HOLLER is achingly sincere

Last November, Netflix released Hillbilly Elegy. Based on the book of corporate goon/congressional candidate JD Vance, the film claims to be a look at the lives of the down-and-out in rural Ohio and Kentucky. It was pretty roundly lambasted as an obvious fraud. Hollywood talent in front of and behind the camera, and a book meant to bolster the political career of an ambitious charlatan. Really, the only thing the film did successfully was blow up the spot of Holler, the vastly superior film about the same topic.

When you live in a small rust belt town, it can be hard to see a future for yourself. Decades of neoliberal economic policy have shattered much of rural America. There is no real social safety net. Vance, fittingly for someone running for Republican office in a DEEP red state, blames the people for their problems. Hillbilly Elegy reflects that. It’s a story utterly lacking in empathy.

Holler takes a more humanistic view of the problem. Writer/director Nicole Riegel has lived this life. She sees the humanity inherent to the little moments of collapse.

“Ruth, we believe you can be anyone you want.”

Ruth (Jessica Barden) is a smart girl in a tough spot. Growing up in rural Ohio, she’s watched jobs vanish and opioids run rampant. She’s learned a sort of reflexive hostility, a recognition that the system was not built to help people like her. She’s not wrong about that. Her mother, a recovering addict (Pamela Adlon), wants to come home when she gets out of jail rather than go to a much-needed rehab facility. Her father is never mentioned.

The only stable adults in her life are surrogate-mom Linda (Becky Ann Baker) and her older brother Blaze (a deeply miscast Gus Halper), who sees how smart she is but lacks the maturity to really care for her. She misses class regularly, antagonizing her teachers, helping Blaze collect scrap metal to sell to a local junkyard. That doesn’t bring in enough money to survive, let alone to pay for college. But how else does someone escape a town like Jackson?

Eventually, Ruth and Blaze join the scrapyard as employees, rather than sellers, under the oversight of owner Hark (Austin Amelio).
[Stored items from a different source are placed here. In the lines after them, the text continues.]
/-! ## Starts (R259-R261, R264) -/

/-- ALIGN_TIME_EXPIRY (R259, R264): RAMP from drive state 1 on, its first state RAMP_T0 long. -/
def State.rampStart (s : State) (p : Nat) : State :=
  let t := s.rd (Obj.RAMP_T0 p) * 64
  (s.spdTo p .ramp).modSpd p (fun q => { q with
    phase := 1, bridge := .drive 1, duty := s.rd (Obj.RAMP_DUTY p), rampT := t, commTime := q.frame * 256
    commAt := some (q.frame * 256 + t), lastZc := 0, int1 := 0, int2 := 0 })

def execAlignTimeExpiry (p : PortId) (s : State) : Host.Outcome State Fault Refusal :=
  (if (s.getSpd p).st = .align && s.spdFor p (1000 * s.rd (Obj.ALIGN_TIME p)) then s.rampStart p else s).conclude

/-- RAMP_MAX_EXPIRY (R259, R260): a new alignment, or at the third time of a grant a failed start. -/
def State.rampFail (s : State) (p : Nat) : State :=
  let q := s.getSpd p
  if q.st ≠ .ramp || !s.spdFor p (1000 * s.rd (Obj.RAMP_MAX p)) then s
  else if 3 ≤ q.rampFails + 1 then s.startFail p .rotorLost
  else
    (s.spdTo p .align).modSpd p (fun q => { q with
      rampFails := q.rampFails + 1, bridge := .drive 0, phase := 0, duty := s.rd (Obj.ALIGN_DUTY p), commAt := none })

def execRampMaxExpiry (p : PortId) (s : State) : Host.Outcome State Fault Refusal := (s.rampFail p).conclude

/-- SPINUP_TIMEOUT (R260): 14 s after the grant without LOCKED. -/
def execSpinupTimeout (p : PortId) (s : State) : Host.Outcome State Fault Refusal :=
  (if (s.getSpd p).granted && decide ((s.getSpd p).grantTime + 14000000 ≤ s.now) then s.startFail p (if (s.getSpd p).ctReached then .rotorLost else .ctNotRestored) else s).conclude

/-- RECATCH_ATTEMPT_TIMEOUT (R269): the attempt has found no direction in 500 ms. -/
def execRecatchAttemptTimeout (p : PortId) (s : State) : Host.Outcome State Fault Refusal :=
  (if (s.getSpd p).st = .recatch && !(s.getSpd p).restarted && decide ((s.getSpd p).tryAt + 500000 ≤ s.now) then s.recatchNext p else s).conclude

/-- RECATCH_TIMEOUT (R260, R269): 1.5 s without a re-catch. -/
def execRecatchTimeout (p : PortId) (s : State) : Host.Outcome State Fault Refusal :=
  (if (s.getSpd p).st = .recatch && s.spdFor p 1500000 then s.startFail p .rotorLost else s).conclude

/-! ## The sweep reference (R246, R247, R277) -/

/-- SWEEP_RPM_WRITE (R247, R277): stored at once, in effect when no spindle is driven. -/
def execSweepRpmWrite (q : Requester) (u : UnitId) (v : BitVec 16) (s : State) : Host.Outcome State Fault Refusal :=
  .next (s.tryKey q u Obj.SWEEP_RPM (leBytes 2 v.toNat) 0 (fun s => (s.save Obj.SWEEP_RPM v.toNat).rpmTake))

/-- The timers that TIMER_SWEEP selects pulse at an edge of the sweep reference (R395). -/
def State.sweepTimers (s : State) (u : UnitId) : State :=
  if !(s.unitSt u).fwRunning then s
  else
    s.forEach ((List.range 8).filter (fun t => (s.rd (Obj.TIMER_SWEEP u)).testBit t)) (fun s t => s.pulse u (0x68 + t))

/-- SWEEP_REFERENCE_EDGE (R246): one edge every 60 / SWEEP_RPM seconds, accumulated in ticks of 20 ns with 32 fractional
bits. -/
def execSweepReferenceEdge (s : State) : Host.Outcome State Fault Refusal :=
  let s := s.inc Obj.SWEEP_COUNT
  let s := { s with sweepRef := s.sweepRef + 3000000000 * 4294967296 / s.rpm }
  .next ((s.sweepTimers .A).sweepTimers .B)

end Sys2Proof.Machine
end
It gives them the chance to make real money, but the work is dangerous. Hark takes Ruth under his wing and gives her and Blaze a chance to do more than scrape by. There’s a real living to be made in the scrapyard, one with at least a little security. And on the flipside, the student debt Ruth would have to take on at college could be life-destroying.

What does she do? How do you make a choice like that? Dangerous, precarious work — or financially barter away your future for the off-chance of escape? And what else do you leave behind when you try to get away?

“Well, I don’t want to be in this room anymore.”

Holler is a film about America, but it’s also a film about a very specific part of America. First-time writer/director Nicole Riegel comes by the story honestly: She grew up in a town like this, in a situation like this. She knows what it’s like to watch a town sink into despair.

Unfortunately, her newness gets the best of her at times, making her overplay her hand to go for the too-broad metaphor. When a character mentions his town being left behind while the camera watches Ruth play with a globe, the message is distressingly blunt. The movie is at its worst when the characters feel like pawns in a grand Statement. Is Riegel telling their story, or just using that story to score points?

Thankfully, it’s not a problem that pops up too often. It can see the way — show the way — global neoliberalism has devastated communities without needing to resort to heavy-handed metaphors. And it can recognize that there is no solution, no real escape. The pain, the trauma, lingers. The human toll of global capitalism is inescapable, its gravity relentless.

No character better encapsulated this idea than Becky Ann Baker’s Linda. Becky Ann Baker has quietly been one of the best character actors of my lifetime. Baker is game for anything, capable of comedy and drama, and always gives everything to the performance. Here, she plays the last anchor of a faltering community, a labor organizer at the last factory in town. She struggles to make sure that the workers are taken care of and treated like people despite having no power. Baker disappears for large chunks of the movie, but many of the film’s best scenes belong to her.

“So can I be that?”

Holler lives in the same universe as Winter’s Bone. But Holler lacks the genre hook that made Winter’s Bone easier to digest. Yeah, it told a story about life on the margins, but it was tied to a crime drama. It’s easier to deal with this kind of story when it’s built on expected genre hooks. There’s an almost documentary-like quality to Holler from time-to-time, something more like Rich Hill.

Riegel is a relatively new voice, but this is the sort of self-assured character piece that would have been the toast of Sundance in the 90s. Today, Holler is likely destined to be buried in a streaming service, grist for the content mill. But hopefully that will make it easier to stumble upon, easier for people to find and appreciate. I’ve lived in cities like this before, and there was something surprisingly moving about seeing it reflected on screen without condescension. I hope more people can have that experience.